News of the Cruise (Part 10: A Ship-Shape Shabbat)

There we were, safely back on board the Costa Diadema, which would set sail from Civitavecchia at 6PM. For most of the passengers on board, it would be another day at sea, getting on and off the ship at the port of Savona. But for us, the AACI’ers, it would be Shabbat, so, while we could get a tantalizing view of this old and picturesque port from the balcony of our cabin or the decks of the ship, we would remain on board until we arrived at Marseilles Sunday morning. We would have our meals, served buffet style, in a different restaurant on one of the upper decks (either walking or using one of the Shabbat elevators to get there), and the Shabbat prayer services would be held in an area that is normally a disco. And therein lies a tale. In this case, one related by Rabbi Shlomo Riskin, one just too good not to tell his audience, and for me not to tell you.
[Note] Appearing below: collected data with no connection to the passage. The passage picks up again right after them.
theorem writeBlocks (hT : Waits P) (hS : Sends P) (hI : Indexes P) (n i : Nat) (s : State) (h : P s) :
    P (Machine.writeBlocks n i s).2 := by
  induction n generalizing i s with
  | zero => exact h
  | succ n ih =>
    refine andThen_keeps P _ _ (hP.sendToken _ _ (hI s i h)) fun s hs => ?_
    exact andThen_keeps P _ _ (hP.dataTx hT hS _ _ s hs) fun s hs => ih _ s hs

theorem readR2 (h2 : ∀ s v, P s → P { s with session.lastR2 := v }) (s : State) (h : P s) :
    P (Machine.readR2 s).2 := by
  have hx := hP.recv8 s h
  unfold Machine.readR2
  split
  · simp_all
  · rename_i rx s1 heq
    rw [heq] at hx
    exact h2 _ _ hx

end Exchanges

namespace Polls

variable {P : State → Prop} (hP : Polls P)
include hP

theorem pollToken (tok : Byte) (n : Nat) (s : State) (h : P s) : P (Machine.pollToken tok n s).2 := by
  induction n generalizing s with
  | zero => exact h
  | succ n ih =>
    have hx := hP.recv8 _ (hP.tries s (tokenTries - n) h)
    unfold Machine.pollToken
    split
    · simp_all
    · split
      · simp_all
      · exact ih _ (by simp_all)

theorem waitToken (tok : Byte) (s : State) (h : P s) : P (Machine.waitToken tok s).2 := hP.pollToken tok tokenTries s h

theorem readBlocks (hR : Receives P) (hI : Indexes P) (m : Nat)
    (hd : ∀ s i, i < m → P s → StableAt P (.hostBuffer (blockBase s i)) (blockLength s)) (n i : Nat) (hi : i + n ≤ m)
    (s : State) (h : P s) : P (Machine.readBlocks n i s).2 := by
  induction n generalizing i s with
  | zero => exact h
  | succ n ih =>
    refine andThen_keeps P _ _ (hP.waitToken _ _ (hI s i h)) fun s hs => ?_
    exact andThen_keeps P _ _ (hP.dataRx hR _ _ (hd s i (by omega) hs) s hs) fun s hs => ih _ (by omega) s hs

end Polls

namespace Commands

variable {P : State → Prop} (hP : Commands P)
include hP

theorem pollR1 (n : Nat) (s : State) (h : P s) : P (Machine.pollR1 n s).2 := by
  induction n generalizing s with
  | zero => exact h
  | succ n ih =>
    have hx := hP.recv8 _ (hP.tries s (r1Tries - n) h)
    unfold Machine.pollR1
    split
    · simp_all
    · split
      · exact hP.lastR1 _ _ (by assumption) (by simp_all)
      · exact ih _ (by simp_all)

theorem receiveR1 (s : State) (h : P s) : P (Machine.receiveR1 s).2 := hP.pollR1 r1Tries s h

omit hP in
theorem classifyR1 (exp : Byte) (s : State) (h : P s) : P (Machine.classifyR1 exp s).2 := by
  unfold Machine.classifyR1
  split <;> exact h

theorem sendCommand (cmd : BitVec 6) (arg : Word) (exp : Byte) (s : State) (h : P s) :
    P (Machine.sendCommand cmd arg exp s).2 := by
  unfold Machine.sendCommand
  split
  · exact h
  · refine andThen_keeps P _ _ (hP.sendBytes _ _ (hP.frame s _ h)) fun s hs => ?_
    exact andThen_keeps P _ _ (hP.receiveR1 s hs) fun s hs => Commands.classifyR1 exp s hs

theorem sendPrefix (arg : Word) (s : State) (h : P s) : P (Machine.sendPrefix arg s).2 := by
  unfold Machine.sendPrefix
  split
  · exact h
  · exact hP.sendCommand _ _ _ s h

theorem sendACommand (acmd : BitVec 6) (arg : Word) (exp : Byte) (s : State) (h : P s) :
    P (Machine.sendACommand acmd arg exp s).2 :=
  andThen_keeps P _ _ (hP.sendPrefix _ s h) fun s hs => hP.sendCommand _ _ _ s hs

theorem cmd8Exchange (hd : StableAt P .r7 4) (arg : Word) (s : State) (h : P s) : P (Machine.cmd8Exchange arg s).2 :=
  andThen_keeps P _ _ (hP.sendCommand _ _ _ s h) fun s hs => hP.recvPlain .r7 4 hd 4 0 (by omega) s hs

theorem cmd9Exchange (hR : Receives P) (hd : StableAt P .csd 16) (arg : Word) (s : State) (h : P s) :
    P (Machine.cmd9Exchange arg s).2 :=
  andThen_keeps P _ _ (hP.sendCommand _ _ _ s h) fun s hs =>
    andThen_keeps P _ _ (hP.waitToken _ s hs) fun s hs => hP.dataRx hR 16 .csd hd s hs

theorem cmd10Exchange (hR : Receives P) (hd : StableAt P .cid 16) (arg : Word) (s : State) (h : P s) :
    P (Machine.cmd10Exchange arg s).2 :=
  andThen_keeps P _ _ (hP.sendCommand _ _ _ s h) fun s hs =>
    andThen_keeps P _ _ (hP.waitToken _ s hs) fun s hs => hP.dataRx hR 16 .cid hd s hs

theorem cmd12Exchange (hT : Waits P) (arg : Word) (s : State) (h : P s) : P (Machine.cmd12Exchange arg s).2 := by
  refine andThen_keeps P _ _ (hP.sendCommand _ _ _ s h) fun s hs => ?_
  split
  · exact hP.drain hT s hs
  · exact hs

theorem cmd13Exchange (h2 : ∀ s v, P s → P { s with session.lastR2 := v }) (arg : Word) (s : State) (h : P s) :
    P (Machine.cmd13Exchange arg s).2 :=
  andThen_keeps P _ _ (hP.sendCommand _ _ _ s h) fun s hs => hP.readR2 h2 s hs

theorem cmd17Exchange (hR : Receives P) (hd : ∀ s, P s → StableAt P (.hostBuffer (blockBase s 0)) (blockLength s))
    (arg : Word) (s : State) (h : P s) : P (Machine.cmd17Exchange arg s).2 :=
  ifPayloadsEven_keeps P _ _ s h <| andThen_keeps P _ _ (hP.sendCommand _ _ _ s h) fun s hs =>
    andThen_keeps P _ _ (hP.waitToken _ s hs) fun s hs => hP.dataRx hR _ _ (hd s hs) s hs

theorem cmd18Exchange (hR : Receives P) (hI : Indexes P)
    (hd : ∀ s i, i < s.operands.count.toNat → P s → StableAt P (.hostBuffer (blockBase s i)) (blockLength s))
    (count : Word) (hc : ∀ s, P s → s.operands.count = count) (arg : Word) (s : State) (h : P s) :
    P (Machine.cmd18Exchange arg s).2 :=
  ifPayloadsEven_keeps P _ _ s h <| andThen_keeps P _ _ (hP.sendCommand _ _ _ s h) fun s hs =>
    hP.readBlocks hR hI s.operands.count.toNat (fun t i hi ht => hd t i (by rw [hc t ht, ← hc s hs]; exact hi) ht) _ 0
      (by omega) s hs

theorem cmd24Exchange (hT : Waits P) (hS : Sends P) (arg : Word) (s : State) (h : P s) :
    P (Machine.cmd24Exchange arg s).2 :=
  ifPayloadsEven_keeps P _ _ s h <| andThen_keeps P _ _ (hP.sendCommand _ _ _ s h) fun s hs =>
    andThen_keeps P _ _ (hP.sendToken _ s hs) fun s hs => hP.dataTx hT hS _ _ s hs

theorem cmd25Exchange (hT : Waits P) (hS : Sends P) (hI : Indexes P) (arg : Word) (s : State) (h : P s) :
    P (Machine.cmd25Exchange arg s).2 :=
  ifPayloadsEven_keeps P _ _ s h <| andThen_keeps P _ _ (hP.sendCommand _ _ _ s h) fun s hs =>
    andThen_keeps P _ _ (hP.sendDummies _ s hs) fun s hs => hP.writeBlocks hT hS hI _ _ s hs

theorem cmd58Exchange (hd : StableAt P .ocr 4) (arg : Word) (s : State) (h : P s) : P (Machine.cmd58Exchange arg s).2 :=
  andThen_keeps P _ _ (hP.sendCommand _ _ _ s h) fun s hs => hP.recvPlain .ocr 4 hd 4 0 (by omega) s hs

theorem acmd22Exchange (hR : Receives P) (hd : StableAt P .w 4)
    (hc : ∀ s v, P s → P { s with session.lastWrittenBlockCount := v }) (arg : Word) (s : State) (h : P s) :
    P (Machine.acmd22Exchange arg s).2 :=
  andThen_keeps P _ _ (hP.sendACommand _ _ _ s h) fun s hs =>
    andThen_keeps P _ _ (hP.waitToken _ s hs) fun s hs =>
      andThen_keeps P _ _ (hP.dataRx hR 4 .w hd s hs) fun s hs => hc s _ hs

theorem acmd41Exchange (arg : Word) (exp : Byte) (s : State) (h : P s) : P (Machine.acmd41Exchange arg exp s).2 :=
  hP.sendACommand _ _ _ s h

end Commands

/-! ### Stores -/

/-- Storing into the host's memory keeps what holds of every state with another memory of canonical form. -/
theorem stableAt_hostBuffer (P : State → Prop) (base n : Nat)
    (h : ∀ s m, (Memory.wf s.mem = true → Memory.wf m = true) → P s → P { s with mem := m }) :
    StableAt P (.hostBuffer base) n :=
  fun s k v _ hs => h s _ (Memory.write_wf s.mem (base + k) v) hs

end Sys2Proof.Machine
end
It seems, he announced, that this was the second time that he was davening on Shabbat in a disco. Well, that got everyone’s attention real fast – as he, the master story teller, knew it would.

A long time ago in a galaxy far, far away… Actually, it wasn’t a different galaxy and it wasn’t that long ago, but was, in a sense, a different world: the West Side of Manhattan when I first started living there, when there wasn’t much happening Jewishly. Rabbi Riskin had just begun working at what would become the Lincoln Square Synagogue. Somehow, it’s not clear to me exactly how, he had befriended Rabbi Yitzchak Dovid Grossman, known universally, for good reason, as the “disco rabbi.” And whenever R. Grossman came to New York on business, he would stay with the Riskins.

As our narrator described it, on this particular Friday night, after dinner, R. Grossman asked his host to go with him for a walk – something R. Riskin rarely if ever did, because the atmosphere on and around Broadway seemed at odds with the serenity of Shabbat. Nonetheless, R. Riskin, being a good host, agreed to go. They left the apartment, and R. Grossman, as if he knew exactly where he was going, headed straight up Broadway to 72nd St. – right into a discothèque run by and for Israelis, one open 24/7.

Suddenly, into this mayhem, walked R. Riskin in his Shabbat clothing and the absolutely unmistakable R. Grossman in his Chassidish finery. The musicians stopped playing; the crowd stopped dancing. It was absolutely quiet. Then R. Grossman began to sing. Everyone began to sing. People began to dance – believe it or not, men and women separately. For fifteen minutes, the discothèque was transformed into a holy place. At which point, R. Grossman turned and left, followed by R. Riskin. And once again, the discothèque became a discothèque. The musicians began to play, and the people began to dance – seemingly as if nothing had happened.

However, that’s not the end of the story, because if it was, it would be just another fascinating meisseh to tell around a Shabbat table. In those days, the Lincoln Square Synagogue was no more than a shteibel, and when anybody wanted to join the congregation, that person was asked to fill out a questionnaire asking how he or she found out about the synagogue. For years after that incident, people explained that their motivation for joining a synagogue, that synagogue, was the fact that the rabbis had made the effort to come to them at the disco.

And so, R. Riskin concluded, this would not be the first time he had spent Shabbat in a disco, transforming it, at least for a time, into something holy. I didn’t see it with my own eyes, but I know that, once we finished our Friday night prayers, the place was turned back into what it had been, a place of merry-making, with people sitting at cocktail tables, listening to live music, dancing the night away. And then the staff carefully cleaned up, so that when we reassembled for Shacharit Shabbat morning, the room looked exactly how we had left it. Who knew you could use a cocktail table for a shtender to rest your prayer book? So that is how each of us got to spend Shabbat in a discothèque. You should try it some time.